At my massage the other day, I was talking to my therapist (who is also a close friend), and we were gabbing about doctors, and how they chalk things up to middle/old/whatever age, essentially recusing themselves from having to do anything to try to help you. "Useless doctors" is a favorite rant of mine, for sure. I shared an anecdote about A, and how he was a jogger, and when he went to the doctor about his knees that were bothering him on his runs, he basically got a "Whaddayawant? You're 40" kind of response. I commented that what he wanted was knees that were going to work for another 40 years, which actually turned out to be just 15 in his case.

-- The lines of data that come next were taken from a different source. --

-- ==== Sys2Proof/Machine/OpPoint.lean ====
section
/-! DEFINITION. Point commands (R11, R29, R338, R344 to R346, R349, R367, R368). -/

namespace Sys2Proof.Machine

/-! ### Where a point stands, and who may reach it -/

/-- The Two-hand peer answers (R367): the link is up, outside split operation. -/
def Mod.peerUp (m : Mod) : Bool := m.flag F.TWIN_STATUS_LINK_UP && !m.flag F.TWIN_STATUS_SPLIT

/-- A point is homed on this module (R361). -/
def Mod.homed (m : Mod) (i : Nat) : Bool := m.get F.TWIN_STATUS_MODE != 1 || decide (i < 4096) == !m.flag F.TWIN_STATUS_SIDE

/-- The gate of R338: the position of the first item outside the session's map; a side that answers for its own half has no other
(R368); the peer's half needs the peer. -/
def Mod.ptGate (m : Mod) (may : Nat → Bool) (is : List Nat) : Option Res :=
  match is.findIdx? (fun i => !may i || (!m.homed i && m.flag F.TWIN_STATUS_SIDE)) with
  | some j => some (.fail 0x0006 j)
  | none => if is.all (fun i => m.homed i || m.peerUp) then none else some (.fail 0x0004 m.stateDetail)

/-- Points that a session may read. -/
def Mod.mayReadPt (m : Mod) (x : Sess) (i : Nat) : Bool := x.wide || (m.scopeDef x).readPts.contains i

/-- Points that it may write: of ORIGIN 4 (R345). -/
def Mod.mayWritePt (m : Mod) (x : Sess) (i : Nat) : Bool :=
  (x.wide || (m.scopeDef x).writePts.contains i)
    && (!m.homed i || (match m.pointDef i with | some p => p.bind == .free | none => false))

/-- Points that it may force or release: none of ORIGIN 5 (R346). -/
def Mod.mayForcePt (m : Mod) (x : Sess) (i : Nat) : Bool :=
  (x.wide || (m.scopeDef x).writePts.contains i)
    && (!m.homed i || (match m.pointDef i with | some p => (match p.bind with | .meter _ _ => false | _ => true) | none => false))

/-- A safety point, which no session forces (R264). -/
def Mod.isSafetyPt (m : Mod) (i : Nat) : Bool :=
  match m.pointDef i with
  | some p => (match p.bind with | .si _ => true | .out o => decide (32 ≤ o) && decide (o < 40) | _ => false)
  | none => false

/-- VALUE's 8 bytes have the form of the point's TYPE (R345). -/
def valueOk (ty : Nat) (v : Long) : Bool := encodeVal ty v == v

def Mod.formOkPt (m : Mod) (i : Nat) (v : Long) : Bool :=
  match m.pointDef i with
  | some p => !m.homed i || valueOk p.ty v
  | none => true

/-! ### What a command of the management core meets in memory -/

/-- No region permits an access (R44): the command ends with ST_INTERNAL, whose code the manual leaves open (log entry 2). -/
def Mod.ptBlocked (m : Mod) (access tile : Nat) : Mod × Res :=
  let n := m.free.toNat % 2 ^ 32
  (((m.drawn.regionViolation 9 access (tile * 256)).log .orporInternal 0 (leBytes 4 n)), .fail 0x00F0 n)

/-- The first of the points whose tile master 9 may not read, or where it writes not write. -/
def Mod.ptStopped (m : Mod) (writes : Bool) (is : List Nat) : Option (Nat × Nat) :=
  is.findSome? (fun i =>
    match mapGet i m.mem.pmap with
    | none => none
    | some e =>
      if !m.homed i then none
      else if !m.regionOk 9 1 (e.tile * 256) then some (1, e.tile)
      else if writes && !m.regionOk 9 2 (e.tile * 256) then some (2, e.tile)
      else none)

/-- Records read in order. What the manual does not state is free: the record of an index without a point, and the peer's record
(log entry 2). -/
def Mod.readPts (m : Mod) : List Nat → Mod × List Byte
  | [] => (m, [])
  | i :: t =>
    let r : Mod × List Byte :=
      if m.homed i then
        match m.pointLoad 9 i with
        | (m', _, some r) => (m', r.bytes)
        | (m', _, none) => (m'.drawnN 16, m'.random 16)
      else (m.drawnN 16, m.random 16)
    let q := r.1.readPts t
    (q.1, r.2 ++ q.2)

/-- A read of points that the gate passes. -/
def Mod.ptRead (m : Mod) (x : Sess) (is : List Nat) : Mod × Res :=
  match m.ptGate (m.mayReadPt x) is with
  | some r => (m, r)
  | none =>
    match m.ptStopped false is with
    | some (a, t) => m.ptBlocked a t
    | none => let q := m.readPts is; (q.1, .ok q.2)

/-- The peer's answer to what is asked of its points (R367), which nothing here determines: its status, DETAIL and data are free. -/
def Mod.peerAnswer (m : Mod) (is : List Nat) (n : Nat) (f : Mod → Mod × Res) : Mod × Res :=
  if is.all m.homed then f m
  else
    let st := m.free.toNat % 65536
    let m := m.drawn
    if st = 0 then ((f m).1.drawnN n, .ok ((f m).1.random n)) else (m.drawn, .fail st (m.free.toNat % 2 ^ 32))

/-- OP_PT_READ (R349): Read listed point records. -/
def execOpPtRead (h : BitVec 10) (seq : BitVec 32) (s : State) : Out :=
  opRow s h seq 0x0100 fun m _ x ps =>
    let n := par ps 0 2
    let is := (List.range n).map (fun j => par ps (2 + 2 * j) 2)
    if n = 0 ∨ 80 < n then (m, .fail 0x0002 0)
    else match is.findIdx? (fun i => decide (8192 ≤ i)) with
      | some j => (m, .fail 0x0002 (2 + 2 * j))
      | none => m.ptRead x is

/-- OP_PT_READ_RANGE (R349): Read a range of point records. -/
def execOpPtReadRange (h : BitVec 10) (seq : BitVec 32) (s : State) : Out :=
  opRow s h seq 0x0101 fun m _ x ps =>
    let first := par ps 0 2
    let n := par ps 2 2
    if 8192 ≤ first then (m, .fail 0x0002 0)
    else if n = 0 ∨ 80 < n ∨ 8192 < first + n then (m, .fail 0x0002 2)
    else m.ptRead x ((List.range n).map (first + ·))

/-- OP_PT_WRITE (R345): the points of one command take effect together, in the window it executes in. -/
def execOpPtWrite (h : BitVec 10) (seq : BitVec 32) (s : State) : Out :=
  opRow s h seq 0x0102 fun m _ x ps =>
    let n := par ps 0 1
    let items : List (Nat × Long) := (List.range n).map (fun j => (par ps (4 + 12 * j) 2, BitVec.ofNat 64 (par ps (8 + 12 * j) 8)))
    let is := items.map (·.1)
    if m.st = xStandby then m.badState
    else if n = 0 ∨ 64 < n then (m, .fail 0x0002 0)
    else match is.findIdx? (fun i => decide (8192 ≤ i)) with
      | some j => (m, .fail 0x0002 (4 + 12 * j))
      | none => match m.ptGate (m.mayWritePt x) is with
        | some r => (m, r)
        | none => match items.findIdx? (fun e => !m.formOkPt e.1 e.2) with
          | some j => (m, .fail 0x0002 (8 + 12 * j))
          | none => match is.find? (fun i => m.homed i && (mapGet i m.mem.forces).isSome) with
            | some i => (m, .fail 0x0008 i)
            | none => match m.ptStopped true is with
              | some (a, t) => m.ptBlocked a t
              | none => m.peerAnswer is 8 (fun m =>
                  ((items.filter (fun e => m.homed e.1)).foldl (fun m e => m.applyPt (.write e.1 e.2)) m, .ok (leBytes 8 m.exec.windowAt)))

/-- OP_PT_FORCE (R346): Force a point's value with FORCED quality. -/
def execOpPtForce (h : BitVec 10) (seq : BitVec 32) (s : State) : Out :=
  opRow s h seq 0x0103 fun m _ x ps =>
    let i := par ps 0 2
    let v : Long := BitVec.ofNat 64 (par ps 4 8)
    if m.st = xStandby then m.badState
    else if 8192 ≤ i then (m, .fail 0x0002 0)
    else if m.isSafetyPt i then (m, .fail 0x0005 0x0103)
    else match m.ptGate (m.mayForcePt x) [i] with
      | some r => (m, r)
      | none =>
        if !m.formOkPt i v then (m, .fail 0x0002 4)
        else match m.ptStopped true [i] with
          | some (a, t) => m.ptBlocked a t
          | none => m.peerAnswer [i] 8 (fun m => (m.applyPt (.force i v), .ok (leBytes 8 m.exec.windowAt)))

/-- The module's own forces that a session may release. -/
def Mod.mayRelease (m : Mod) (x : Sess) : List Nat :=
  (m.mem.forces.map (·.1)).filter (fun i => m.homed i && m.mayForcePt x i)

/-- A number of the peer's to go with the module's own (log entry 2). -/
def Mod.peerCount (m : Mod) (n : Nat) : Nat := if m.get F.TWIN_STATUS_MODE = 1 ∧ !m.flag F.TWIN_STATUS_SIDE ∧ m.peerUp then m.free.toNat % (n + 1) else 0

/-- OP_PT_RELEASE (R346): Release one or all forces. -/
def execOpPtRelease (h : BitVec 10) (seq : BitVec 32) (s : State) : Out :=
  opRow s h seq 0x0104 fun m _ x ps =>
    let i := par ps 0 2
    if m.st = xStandby then m.badState
    else if i = 0xFFFF then
      let l := m.mayRelease x
      let k := m.peerCount 4096
      match m.ptStopped true l with
      | some (a, t) => m.ptBlocked a t
      | none => (l.foldl (fun m i => m.applyPt (.release i)) m.drawn, .ok (leBytes 2 (l.length + k)))
    else if 8192 ≤ i then (m, .fail 0x0002 0)
    else if m.isSafetyPt i then (m, .fail 0x0005 0x0104)
    else match m.ptGate (m.mayForcePt x) [i] with
      | some r => (m, r)
      | none =>
        match m.ptStopped true [i] with
        | some (a, t) => m.ptBlocked a t
        | none => m.peerAnswer [i] 2 (fun m =>
            if (mapGet i m.mem.forces).isSome then (m.applyPt (.release i), .ok (leBytes 2 1)) else (m, .ok (leBytes 2 0)))

/-- OP_PT_FORCES (R349): List forced points within the session's map. -/
def execOpPtForces (h : BitVec 10) (seq : BitVec 32) (s : State) : Out :=
  opRow s h seq 0x0105 fun m _ x ps =>
    let own := ((m.mem.forces.map (·.1)).filter (fun i => decide (par ps 0 2 ≤ i) && m.homed i && m.mayReadPt x i)).take 600
    let k := m.peerCount (600 - own.length)
    let m := m.drawn
    (m.drawnN (2 * k), .ok (own.flatMap (leBytes 2) ++ m.random (2 * k)))

end Sys2Proof.Machine
end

The conversation moved on, as did the massage, and at the end, she wrapped various bits of me in hot towels and left me to relax on the table for a bit. In the solitude, I found myself staring up at the ceiling and suddenly, seemingly out of nowhere (but obviously triggered by the earlier conversational topic), my mind was shouting:
You died! How can you be dead? People don't generally die at 55; it's an abnormally young age to die.
It was a visceral reaction, felt more than thought, and stunning for its unexpected intensity, and it's unexpectedness, period. Sometimes it's like living in a dream. Well, not my dreams, which are always bizarre in the extreme, but maybe someone else's, where the oddest things are accepted and taken for granted in the dreamscape when they would make no sense at all in waking life. Time, habit, and a lot of hard work have acclimated me to the bizarre occurrence (in my life, if not in the world) that was A's death. But sometimes...sometimes I wake up in the middle of it like this and realize the shock never really went away; it was just dampened for a long time. Not that I'm complaining; you can't keep going if the edge of that knife is not dulled over time. But it's always, always there.
5 years, 7 months, 12 days later, and this has not changed: I understand that this is; I will never understand why it is. It still surprises me that it's true.